Kejaksaan Negeri Kotim Telusuri Aroma Gratifikasi di BPN

 
 
Kantor BPN Kotim.

Kantor BPN Kotim.

Borneonews / Naco

BORNEONEWS, Sampit - Kejaksaan Negeri Kotawaringin Timur yang melakukan penyelidikan di sejumlah kasus BPN Kotim tidak hanya fokus pada kerugian negara saja. Namun juga ada yang mengarah pada aroma gratifikasi.

Disinyalir modus dari penerbitan sejumlah surat tanah ternyata ada yang bukan berupa uang, tetapi dalam bentuk kompensasi tanah. Itu terbukti dari sejumlah pengadaan tanah yang dilakukan. Tidak sedikit nama pejabat hingga keluarga kalangan pegawai BPN selalu ada.

"Inilah yang sedang kami dalami, memang betul mereka tidak dapat apa-apa saat kita menanyakan menerima uang atau tidak. Tapi ternyata tanah yang banyak," kata salah seorang sumber penyidik di Kejari Kotim, Kamis (12/10/2017).

Bahkan jika dinilai harga tanah itu cukup besar, mengingat dari beberapa pengadaan tanah baik melalui IP4T berada di lokasi yang strategis. Seperti pengadaan tanah di kawasan Kelurahan Baamang Hulu dan Baamang Barat Kecamatan Baamang dan Kelurahan Pasir Putih dan Desa Bapeng Kecamatan MB Ketapang.
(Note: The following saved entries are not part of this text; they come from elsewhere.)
theorem State.flsPin_canon (s : State) (ws : List Nat) (w : Waiter) (hs : State.Canon s) : State.Canon (State.flsPin s ws w) := by
  unfold State.flsPin
  try dsimp only
  repeat' (first | with_reducible assumption | with_reducible apply State.pinCancels_canon | with_reducible apply State.settle_canon | with_reducible apply State.abortMoves_canon | with_reducible apply State.completeFls_canon | with_reducible apply State.modObj_canon | with_reducible apply ite_canon | simp only [canon_mk, chOk_mk, helOk_mk] | intro _ | split)

theorem execPin_canon (src : JobSrc) (s : State) (hs : State.Canon s) : ∀ t, execPin src s = .next t → State.Canon t := by
  intro t ht
  unfold execPin at ht
  injection ht with ht
  subst ht
  try dsimp only
  repeat' (first | with_reducible assumption | with_reducible apply State.flsPin_canon | with_reducible apply State.runFls_canon | with_reducible apply Hel.next_canon)

theorem execUnpin_canon (src : JobSrc) (s : State) (hs : State.Canon s) : ∀ t, execUnpin src s = .next t → State.Canon t := by
  intro t ht
  unfold execUnpin at ht
  injection ht with ht
  subst ht
  try dsimp only
  repeat' (first | with_reducible assumption | with_reducible apply State.runFls_canon | with_reducible apply State.settle_canon | with_reducible apply State.completeFls_canon | with_reducible apply State.modObj_canon | with_reducible apply Hel.next_canon | simp only [canon_mk, chOk_mk, helOk_mk] | intro _)

theorem State.flsPrefetch_canon (s : State) (ws : List Nat) (w : Waiter) (hs : State.Canon s) : State.Canon (State.flsPrefetch s ws w) := by
  unfold State.flsPrefetch
  try dsimp only
  repeat' (first | with_reducible assumption | intro _ | with_reducible apply State.settle_canon | with_reducible apply State.abortMoves_canon | with_reducible apply State.prefetchMet_canon | with_reducible apply State.queueMove_canon | with_reducible apply State.modObj_canon | with_reducible apply ite_canon | with_reducible apply ite_chOk | with_reducible apply ite_helOk | with_reducible apply ite_snd_canon | with_reducible apply ch_ok | with_reducible apply hel_ok | simp only [canon_mk, chOk_mk, helOk_mk] | split)

theorem execPrefetch_canon (src : JobSrc) (s : State) (hs : State.Canon s) : ∀ t, execPrefetch src s = .next t → State.Canon t := by
  intro t ht
  unfold execPrefetch at ht
  injection ht with ht
  subst ht
  try dsimp only
  repeat' (first | with_reducible assumption | with_reducible apply State.flsPrefetch_canon | with_reducible apply State.runFls_canon | with_reducible apply Hel.next_canon)

theorem State.flsDemote_canon (s : State) (ws : List Nat) (w : Waiter) (hs : State.Canon s) : State.Canon (State.flsDemote s ws w) := by
  unfold State.flsDemote
  try dsimp only
  repeat' (first | with_reducible assumption | with_reducible apply State.settle_canon | with_reducible apply State.queueDemotion_canon | with_reducible apply State.completeFls_canon | with_reducible apply ite_canon | simp only [canon_mk, chOk_mk, helOk_mk] | intro _ | split)

theorem execDemote_canon (src : JobSrc) (s : State) (hs : State.Canon s) : ∀ t, execDemote src s = .next t → State.Canon t := by
  intro t ht
  unfold execDemote at ht
  injection ht with ht
  subst ht
  try dsimp only
  repeat' (first | with_reducible assumption | with_reducible apply State.flsDemote_canon | with_reducible apply State.runFls_canon | with_reducible apply Hel.next_canon)

theorem State.warmPage_canon (s : State) (p : Nat) (hs : State.Canon s) : State.Canon (State.warmPage s p) := by
  unfold State.warmPage
  try dsimp only
  repeat' (first | with_reducible assumption | intro _ | with_reducible apply State.count_canon | with_reducible apply ite_canon | with_reducible apply ite_chOk | with_reducible apply ite_helOk | with_reducible apply ite_snd_canon | with_reducible apply ch_ok | with_reducible apply hel_ok | simp only [canon_mk, chOk_mk, helOk_mk] | split)

theorem State.releasePage_canon (s : State) (p : Nat) (hs : State.Canon s) : State.Canon (State.releasePage s p) := by
  unfold State.releasePage
  extract_lets gs cached s1 s2
  have h1 : State.Canon s1 := State.warmPage_canon _ _ (foldl_canon (fun _ _ h => State.backInvalidate_canon _ _ _ h) hs)
  have h2 : State.Canon s2 := ⟨memClear_wf h1.1, h1.2⟩
  clear_value s2
  split <;> exact h2

theorem State.flsRelease_canon (s : State) (ws : List Nat) (w : Waiter) (hs : State.Canon s) : State.Canon (State.flsRelease s ws w) := by
  unfold State.flsRelease
  try dsimp only
  repeat' (first | with_reducible assumption | with_reducible apply State.releasePage_canon | with_reducible apply State.settle_canon | with_reducible apply State.completeFls_canon | with_reducible apply State.violGlb_canon | with_reducible apply ite_canon | with_reducible apply foldl_canon | intro _ | split)

theorem execRelease_canon (src : JobSrc) (s : State) (hs : State.Canon s) : ∀ t, execRelease src s = .next t → State.Canon t := by
  intro t ht
  unfold execRelease at ht
  injection ht with ht
  subst ht
  try dsimp only
  repeat' (first | with_reducible assumption | with_reducible apply State.flsRelease_canon | with_reducible apply State.runFls_canon | with_reducible apply Hel.next_canon)

theorem execQuery_canon (src : JobSrc) (s : State) (hs : State.Canon s) : ∀ t, execQuery src s = .next t → State.Canon t := by
  intro t ht
  unfold execQuery at ht
  try dsimp only at ht
  injection ht with ht
  subst ht
  try dsimp only
  repeat' (first | with_reducible assumption | intro _ | with_reducible apply State.runFls_canon | with_reducible apply State.completeFls_canon | with_reducible apply Hel.next_canon | with_reducible apply State.writeLogged_canon | with_reducible apply State.endWork_canon | with_reducible apply ite_canon | with_reducible apply ite_chOk | with_reducible apply ite_helOk | with_reducible apply ite_snd_canon | with_reducible apply ch_ok | with_reducible apply hel_ok | simp only [canon_mk, chOk_mk, helOk_mk] | split)

theorem execDrain_canon (src : JobSrc) (s : State) (hs : State.Canon s) : ∀ t, execDrain src s = .next t → State.Canon t := by
  intro t ht
  unfold execDrain at ht
  injection ht with ht
  subst ht
  try dsimp only
  repeat' (first | with_reducible assumption | with_reducible apply State.runFls_canon | with_reducible apply State.acceptDrain_canon | with_reducible apply State.refuseDrain_canon | with_reducible apply State.completeFls_canon | with_reducible apply Hel.next_canon | with_reducible apply ite_canon | intro _ | split)

theorem execDrainCancel_canon (src : JobSrc) (s : State) (hs : State.Canon s) : ∀ t, execDrainCancel src s = .next t → State.Canon t := by
  intro t ht
  unfold execDrainCancel at ht
  injection ht with ht
  subst ht
  try dsimp only
  repeat' (first | with_reducible assumption | with_reducible apply State.runFls_canon | with_reducible apply State.cancelDrain_canon | with_reducible apply State.completeFls_canon | with_reducible apply Hel.next_canon | with_reducible apply ite_canon | intro _ | split)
Selain itu lokasi tanah yang dijual kepada PT Bianca untuk kawasan perumahan hingga program penerbitan sertifikat prona.

Program-program itu banyak dimanfaatkan oknum pejabat, meski menggunakan tidak pada satu nama. Namun saat ditelusuri, ternyata banyak kaitannya salah satunya hubungan keluarga.

Tidak hanya pada kalangan pejabat BPN saja, penyidik juga menelusuri nama-nama masyarakat yang mengantongi sertifikat atau surat tanah di setiap kawasan yang masuk program surat-surat tanah. Karena tidak menutup kemungkinan ada peluang kepada oknum BPN untuk melakukan deal secara ilegal.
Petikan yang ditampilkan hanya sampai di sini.